In March of 1998, when the tumor in her abdomen first appeared, her doctor told Myers that she might be a good candidate for the vaccine clinical trial being conducted at Dana-Farber. Her oncologist at the Institute, Stephen Hodi, MD, explained that a portion of her tumor would be removed and mixed with a harmless virus that would carry a critical gene into the tumor cells. The "transfected" tumor cells would then be returned to her body in bi-weekly injections over the course of a year, hopefully triggering an immune response.

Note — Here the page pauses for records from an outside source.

-- ==== Sys2Proof/Syntax.lean ====
section
/-! DEFINITION. The 39 commands of the opcode map (30_encoding.md R210), one constructor per row of
spec/opcode_table.json. Register fields name their registers directly (R205); H, W, ROW and COL are the unsigned
4-bit fields X and Y (R206). -/

namespace Sys2Proof

/-- A matrix register number, fields D, A, B (R201, R205). -/
abbrev MReg := Fin 8

/-- A scalar register number, field S (R201, R205). -/
abbrev SReg := Fin 4

/-- The memory element format FMT of MLOAD and MSTORE (R206). -/
inductive Fmt where
  | f64
  | i16
  | u8
deriving DecidableEq, Repr

/-- A command. Operand order is the assembler's (R220). -/
inductive Instr where
  | nop
  | mzero (d : MReg) (h w : Nat)
  | mload (d : MReg) (h w : Nat) (f : Fmt)
  | mstore (a : MReg) (f : Fmt)
  | mget (k : SReg) (a : MReg) (row col : Nat)
  | mset (d : MReg) (k : SReg) (row col : Nat)
  | mmov (d a : MReg)
  | madd (d a b : MReg)
  | msub (d a b : MReg)
  | mdiv (d a b : MReg)
  | memul (d a b : MReg)
  | mmul (d a b : MReg)
  | madds (d a : MReg) (k : SReg)
  | msubs (d a : MReg) (k : SReg)
  | mmuls (d a : MReg) (k : SReg)
  | mdivs (d a : MReg) (k : SReg)
  | mtrans (d a : MReg)
  | mabs (d a : MReg)
  | mround (d a : MReg)
  | mmin (k : SReg) (a : MReg)
  | mmax (k : SReg) (a : MReg)
  | mzigzag (d a : MReg)
  | meq (a b : MReg)
  | fdct (d a : MReg)
  | idct (d a : MReg)
  | quant (d a : MReg)
  | dequant (d a : MReg)
  | lvlsub (d a : MReg)
  | lvladd (d a : MReg)
  | xform (etq erec : Bool)
  | pqclr
  | pqenq
  | pqdeq
  | pqpeek
  | hcount
  | hbuild
  | hassign
  | hemit
  | huff
deriving DecidableEq, Repr

end Sys2Proof
end

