-- ==== Sys2Proof/Machine/Regions.lean ====
section
/-! DEFINITION. The input and output regions of the command being executed (20_memory.md R171), for the host's duties
(R170) and for a command that reset abandons (70_reset_and_hazards.md R700). -/

namespace Sys2Proof.Machine

/-- The pseudocode of a command that stores to memory; the others have none here (20_memory.md R157). -/
def storingBody (i : Instr) (s : State) : Option (Except Raise Written) :=
  match i with
  | .mstore a f => some (bodyMstore a f s)
  | .xform etq erec => some (bodyXform etq erec s)
  | .hassign => some (bodyHassign s)
  | .hemit => some (bodyHemit s)
  | .huff => some (bodyHuff s)
  | .nop | .mzero _ _ _ | .mload _ _ _ _ | .mget _ _ _ _ | .mset _ _ _ _ | .mmov _ _ | .madd _ _ _
  | .msub _ _ _ | .mdiv _ _ _ | .memul _ _ _ | .mmul _ _ _ | .madds _ _ _ | .msubs _ _ _ | .mmuls _ _ _
  | .mdivs _ _ _ | .mtrans _ _ | .mabs _ _ | .mround _ _ | .mmin _ _ | .mmax _ _ | .mzigzag _ _ | .meq _ _
  | .fdct _ _ | .idct _ _ | .quant _ _ | .dequant _ _ | .lvlsub _ _ | .lvladd _ _ | .pqclr | .pqenq | .pqdeq
  | .pqpeek | .hcount | .hbuild => none

/-- The bytes a command writes or leaves UNSPECIFIED (R157, R171; 40_command.md R261). DESIGN CHOICE (log 18): to the
host (R170, U6) the command writes all of them, also those it does not reach because an error ends it first. -/
def outRegions (i : Instr) (s : State) : List Region :=
  match storingBody i s with
  | some (.ok w) => w.outs
  | some (.error r) => r.dirty
  | none => []

/-- The output regions that R160 gives a command, whatever its outcome: what a host read while it runs may find
(70_reset_and_hazards.md R711, U5; log 18). -/
def outBuffers (i : Instr) (s : State) : List Region :=
  match storingBody i s with
  | some (.ok w) => w.outs
  | some (.error r) => r.outs
  | none => []

/-- `rs` when the command's checks pass, and nothing otherwise (R260: a failing check reads no memory). -/
def whenOk (e : Except Raise Unit) (rs : List Region) : List Region :=
  match e with
  | .ok _ => rs
  | .error _ => []

/-- The bytes a command would read (R157, R160). DESIGN CHOICE (log 18): once its checks pass, its whole input regions,
also the bytes it does not reach because BUS, SYMCAP or NOSYM ends it first; R170 does not say whether those count. -/
def inRegions (i : Instr) (s : State) : List Region :=
  match i with
  | .mload _ h w f => whenOk (checkShape h w) (mloadIns s.cfg f h w)
  | .xform _ _ => whenOk (checkImg s.cfg) (whenOk (checkQ s.cfg) (xformIns s.cfg))
  | .hcount => [hinRegion s.cfg]
  | .hemit => whenOk (checkStage s.huff (s.huff.stage == .assigned)) [hinRegion s.cfg]
  | .huff => [hinRegion s.cfg]
  | .nop | .mzero _ _ _ | .mstore _ _ | .mget _ _ _ _ | .mset _ _ _ _ | .mmov _ _ | .madd _ _ _
  | .msub _ _ _ | .mdiv _ _ _ | .memul _ _ _ | .mmul _ _ _ | .madds _ _ _ | .msubs _ _ _ | .mmuls _ _ _
  | .mdivs _ _ _ | .mtrans _ _ | .mabs _ _ | .mround _ _ | .mmin _ _ | .mmax _ _ | .mzigzag _ _ | .meq _ _
  | .fdct _ _ | .idct _ _ | .quant _ _ | .dequant _ _ | .lvlsub _ _ | .lvladd _ _ | .pqclr | .pqenq | .pqdeq
  | .pqpeek | .hbuild | .hassign => []

/-- What `f` gives for the running command; nothing when the engine is idle or the word is illegal. -/
def State.runningRegions (s : State) (f : Instr → State → List Region) : List Region :=
  if s.status.busy then
    match decode s.cmd with
    | .ok i => f i s
    | .error _ => []
  else []

/-- The bytes the running command writes or leaves UNSPECIFIED. -/
def State.runningOuts (s : State) : List Region := s.runningRegions outRegions

/-- The bytes the running command reads. -/
def State.runningIns (s : State) : List Region := s.runningRegions inRegions

/-- The output regions of the running command, whatever its outcome. -/
def State.runningBuffers (s : State) : List Region := s.runningRegions outBuffers

/-- Hardware and soft reset (R700, R702): the engine's state takes its reset values. A running command is abandoned,
and every byte of its output regions is left UNSPECIFIED (U3; log 10). -/
def State.doReset (s : State) : State := (s.havoc s.runningOuts).resetEngine

end Sys2Proof.Machine
end

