-- ==== Sys2Proof/Laws/Queue.lean ====
section
/-! SUPPORT. What the heap operations do (44_pqueue.md R501, R506). -/

namespace Sys2Proof.Machine

/-! ## The order -/

theorem better_irrefl (o : HeapOrder) (x : Entry) : better o x x = false := by
  simp [better]

theorem better_asymm {o : HeapOrder} {x y : Entry} (h : better o x y = true) : better o y x = false := by
  unfold better at *
  by_cases hk : x.key = y.key
  · simp only [hk, ne_eq, not_true_eq_false, if_false, Bool.and_eq_true, decide_eq_true_eq] at h
    simp only [hk, ne_eq, not_true_eq_false, if_false, Bool.and_eq_false_iff, decide_eq_false_iff_not]
    right; bv_omega
  · have hk' : y.key ≠ x.key := fun e => hk e.symm
    simp only [ne_eq, hk, not_false_eq_true, if_true, hk'] at *
    split at h <;> simp_all <;> bv_omega

/-- Not better is transitive: `better` is a strict weak order. -/
theorem not_better_trans {o : HeapOrder} {x y z : Entry} (h1 : better o x y = false) (h2 : better o y z = false) :
    better o x z = false := by
  unfold better at *
  by_cases hxy : x.key = y.key <;> by_cases hyz : y.key = z.key
  · simp only [hxy, hyz, ne_eq, not_true_eq_false, if_false, Bool.and_eq_false_iff,
      decide_eq_false_iff_not] at *
    rcases h1 with h1 | h1
    · exact .inl h1
    · rcases h2 with h2 | h2
      · exact .inl h2
      · right; bv_omega
  · have hxz : ¬x.key = z.key := by rw [hxy]; exact hyz
    simp only [ne_eq, hyz, hxz, not_false_eq_true, if_true] at *
    rw [hxy]; exact h2
  · have hxz : ¬x.key = z.key := by rw [← hyz]; exact hxy
    simp only [ne_eq, hxy, hxz, not_false_eq_true, if_true] at *
    rw [← hyz]; exact h1
  · simp only [ne_eq, hxy, hyz, not_false_eq_true, if_true] at h1 h2
    by_cases hxz : x.key = z.key
    · exfalso
      by_cases hm : o.maxheap = true <;> simp only [hm, if_true, Bool.false_eq_true, if_false,
        decide_eq_false_iff_not] at h1 h2 <;> bv_omega
    · simp only [ne_eq, hxz, not_false_eq_true, if_true]
      by_cases hm : o.maxheap = true <;> simp only [hm, if_true, Bool.false_eq_true, if_false,
        decide_eq_false_iff_not] at h1 h2 ⊢ <;> bv_omega

/-! ## Exchanges -/

theorem heapAt_of_lt {h : List Entry} {i : Nat} (hi : i < h.length) : heapAt h i = h[i] := by
  simp [heapAt, hi]

@[simp] theorem heapSwap_length (h : List Entry) (i j : Nat) : (heapSwap h i j).length = h.length := by
  simp [heapSwap]

theorem heapSwap_perm {h : List Entry} {i j : Nat} (hi : i < h.length) (hj : j < h.length) :
    (heapSwap h i j).Perm h := by
  simp only [heapSwap, heapAt_of_lt hi, heapAt_of_lt hj]
  exact List.set_set_perm hi hj

theorem heapSwap_at {h : List Entry} {i j k : Nat} (hi : i < h.length) (hj : j < h.length) :
    heapAt (heapSwap h i j) k = if k = j then heapAt h i else if k = i then heapAt h j else heapAt h k := by
  unfold heapSwap
  by_cases hkj : k = j
  · subst hkj; simp [heapAt, hj]
  · by_cases hki : k = i
    · subst hki
      have : ¬j = k := fun e => hkj e.symm
      simp [heapAt, hi, hkj, List.getElem_set_ne this]
    · have h1 : ¬j = k := fun e => hkj e.symm
      have h2 : ¬i = k := fun e => hki e.symm
      simp [heapAt, hkj, hki, List.getElem?_set_ne h1, List.getElem?_set_ne h2]

/-! ## Sifting keeps the entries -/

theorem siftUp_perm (o : HeapOrder) (fuel : Nat) {h : List Entry} {i : Nat} (hi : i < h.length) :
    (siftUp o fuel h i).Perm h := by
  induction fuel generalizing h i with
  | zero => exact .refl h
  | succ n ih =>
    simp only [siftUp]
    split
    · exact .refl h
    · split
      · have hp : (i - 1) / 2 < h.length := by omega
        exact (ih (by simpa using hp)).trans (heapSwap_perm hi hp)
      · exact .refl h

theorem bestChild_lt {o : HeapOrder} {h : List Entry} {i : Nat} (hi : 2 * i + 1 < h.length) :
    bestChild o h i < h.length := by
  unfold bestChild
  split
  · rename_i hc; exact hc.1
  · exact hi

theorem siftDown_perm (o : HeapOrder) (fuel : Nat) {h : List Entry} {i : Nat} (hi : i < h.length) :
    (siftDown o fuel h i).Perm h := by
  induction fuel generalizing h i with
  | zero => exact .refl h
  | succ n ih =>
    simp only [siftDown]
    split
    · exact .refl h
    · split
      · have hc : bestChild o h i < h.length := bestChild_lt (by omega)
        exact (ih (by simpa using hc)).trans (heapSwap_perm hi hc)
      · exact .refl h

theorem heapPop_perm (o : HeapOrder) (top : Entry) (rest : List Entry) : (heapPop o (top :: rest)).Perm rest := by
  unfold heapPop
  cases hr : rest.reverse with
  | nil =>
    have : rest = [] := by simpa using hr
    subst this; exact .refl _
  | cons x t =>
    obtain rfl : rest = t.reverse ++ [x] := by
      have := congrArg List.reverse hr; simpa using this
    have hd : (top :: (t.reverse ++ [x])).dropLast = top :: t.reverse := by
      rw [← List.cons_append, List.dropLast_concat]
    rw [hd]
    simp only
    have hl : heapAt (top :: (t.reverse ++ [x])) ((top :: (t.reverse ++ [x])).length - 1) = x := by
      simp [heapAt]
    rw [hl]
    refine (siftDown_perm o _ (by simp)).trans ?_
    exact (List.perm_append_singleton x t.reverse).symm

/-! ## The queue operations -/

/-- `enq` on a queue with room. -/
theorem PQueue.enq_ok (o : HeapOrder) (q : PQueue) (k p : Word) (h : q.heap.length ≠ Config.pqCap) :
    ∃ q', q.enq o k p = .ok q' ∧ q'.heap.Perm (⟨k, p, q.seq⟩ :: q.heap) ∧ q'.seq = q.seq + 1#32 := by
  refine ⟨_, by rw [PQueue.enq, if_neg h], ?_, rfl⟩
  refine (siftUp_perm o _ (by simp)).trans ?_
  exact List.perm_append_singleton _ _

theorem PQueue.enq_full (o : HeapOrder) (q : PQueue) (k p : Word) (h : q.heap.length = Config.pqCap) :
    q.enq o k p = .error (Raise.plain .pqfull (BitVec.ofNat 32 Config.pqCap)) := by
  simp [PQueue.enq, h]

/-- `deq` on a queue that is not empty. -/
theorem PQueue.deq_ok (o : HeapOrder) (q : PQueue) {top : Entry} {rest : List Entry} (h : q.heap = top :: rest) :
    ∃ q', q.deq o = .ok (top, q') ∧ q'.heap.Perm rest ∧ q'.seq = q.seq := by
  refine ⟨⟨heapPop o q.heap, q.seq⟩, by simp [PQueue.deq, h], ?_, rfl⟩
  rw [h]; exact heapPop_perm o top rest

theorem PQueue.deq_empty (o : HeapOrder) (q : PQueue) (h : q.heap = []) :
    q.deq o = .error (Raise.plain .empty 0#32) := by
  simp [PQueue.deq, h]

/-- A queue grows by at most one entry and never past its capacity. -/
theorem PQueue.enq_length {o : HeapOrder} {q q' : PQueue} {k p : Word} (h : q.enq o k p = .ok q')
    (hq : q.heap.length ≤ Config.pqCap) : q'.heap.length ≤ Config.pqCap := by
  by_cases hc : q.heap.length = Config.pqCap
  · rw [PQueue.enq_full o q k p hc] at h; simp at h
  · obtain ⟨q2, e, hp, -⟩ := PQueue.enq_ok o q k p hc
    rw [h] at e
    obtain rfl := Except.ok.inj e
    have := hp.length_eq
    simp only [List.length_cons] at this
    omega

theorem PQueue.deq_length {o : HeapOrder} {q : PQueue} {r : Entry × PQueue} (h : q.deq o = .ok r) :
    r.2.heap.length + 1 = q.heap.length := by
  cases hq : q.heap with
  | nil => rw [PQueue.deq_empty o q hq] at h; simp at h
  | cons top rest =>
    obtain ⟨q2, e, hp, -⟩ := PQueue.deq_ok o q hq
    rw [h] at e
    obtain rfl := Except.ok.inj e
    simpa using hp.length_eq

end Sys2Proof.Machine
end

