/-- Counting reaches symbol `n` with the table of the symbols before it. -/
theorem countFrom_symsTo {n : Nat} (k : Nat) (hok : rangeOk hs c.hinAddr.toNat (2 * n))
    (hd : (firstOccurrences (c.symsTo m n)).length ≤ Config.nsymMax) :
    countFrom hs m c (n + k) 0 [] = countFrom hs m c k n (countTable (c.symsTo m n)) := by
  induction n generalizing k with
  | zero => rw [Nat.zero_add]; rfl
  | succ n ih =>
    rw [Csr.symsTo_succ] at hd ⊢
    have hlast := readSym_of_rangeOk (m := m) hok (Nat.lt_succ_self n)
    rw [show n + 1 + k = n + (k + 1) by omega, ih (k + 1) (fun i hi => hok i (by omega))
      ((firstOccurrences_length_mono _ _).trans hd), countFrom, hlast]
    simp only [countSym_countTable hd]

theorem countSyms_ok (hok : rangeOk hs c.hinAddr.toNat (2 * c.hinLen.toNat))
    (hd : (firstOccurrences (c.symsTo m c.hinLen.toNat)).length ≤ Config.nsymMax) :
    countSyms hs m c = .ok (countTable (c.symsTo m c.hinLen.toNat)) := countFrom_symsTo 0 hok hd

section
variable {j : Nat} (hj : j < c.hinLen.toNat) (hok : rangeOk hs c.hinAddr.toNat (2 * j))
  (hd : (firstOccurrences (c.symsTo m j)).length ≤ Config.nsymMax)
include hj hok hd

theorem countSyms_symbol : countSyms hs m c =
    countFrom hs m c (c.hinLen.toNat - j - 1 + 1) j (countTable (c.symsTo m j)) := by
  rw [countSyms, ← countFrom_symsTo _ hok hd]
  congr 1
  omega

/-- The first symbol that does not answer (R452). -/
theorem countSyms_bus {k : Nat} (hk : k < 2) (hpre : rangeOk hs (c.hinAddr.toNat + 2 * j) k)
    (hbad : memOk hs (c.hinAddr.toNat + 2 * j + k) = false) :
    countSyms hs m c = .error (Raise.bus false (c.hinAddr.toNat + 2 * j + k) j) := by
  rw [countSyms_symbol hj hok hd, countFrom, readSym_of_bad hk hpre hbad]

/-- The symbol that would be the 4097th distinct one (R452). -/
theorem countSyms_symcap (hsym : rangeOk hs (c.hinAddr.toNat + 2 * j) 2)
    (hfull : (firstOccurrences (c.symsTo m j)).length = Config.nsymMax) (hnew : c.symAt m j ∉ c.symsTo m j) :
    countSyms hs m c = .error (symcapRaise c j) := by
  have hread : readSym hs m c j = .ok (c.symAt m j) := readSym_ok hsym
  rw [countSyms_symbol hj hok hd, countFrom, hread]
  simp only [countSym_countTable_full hnew hfull]

end

/-! ## The leaves of the input's symbols (R463, pass 1) -/

theorem lookupFrom_reaches {syms : List HSym} {n j : Nat} (k : Nat) {g : Nat → Nat}
    (hok : rangeOk hs c.hinAddr.toNat (2 * (j + n)))
    (hg : ∀ i, j ≤ i → i < j + n → symIndex syms (c.symAt m i) = some (g i)) :
    lookupFrom hs m c syms (n + k) j =
      (lookupFrom hs m c syms k (j + n)).map fun is => (List.range' j n).map g ++ is := by
  induction n generalizing j with
  | zero =>
    rw [Nat.zero_add, Nat.add_zero]
    cases lookupFrom hs m c syms k j <;> rfl
  | succ n ih =>
    rw [Nat.add_right_comm, lookupFrom, readSym_of_rangeOk hok (by omega)]
    simp only [hg j (Nat.le_refl _) (by omega)]
    rw [ih (by rwa [Nat.add_right_comm j]) fun i hi hi' => hg i (by omega) (by omega), Nat.add_right_comm j 1 n,
      ← Nat.add_assoc j n 1]
    cases lookupFrom hs m c syms k (j + n + 1) <;> rfl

Today, more than three years after the trial's completion, the disease has made no major reappearances. Myers visits the Institute every few months for a checkup that includes extensive blood work and occasional CT scans.

While it's impossible to know whether the vaccine has thwarted her cancer, Myers is both optimistic and appreciative. "I can't say enough about Dr. Hodi," she attests. "He has always explained things in a way I can understand, and he's very thorough."

One reason for her optimism is the fact that the moles on her skin have tiny white "halos" around them. "That's a sign," she says, "that there's an immune response going on."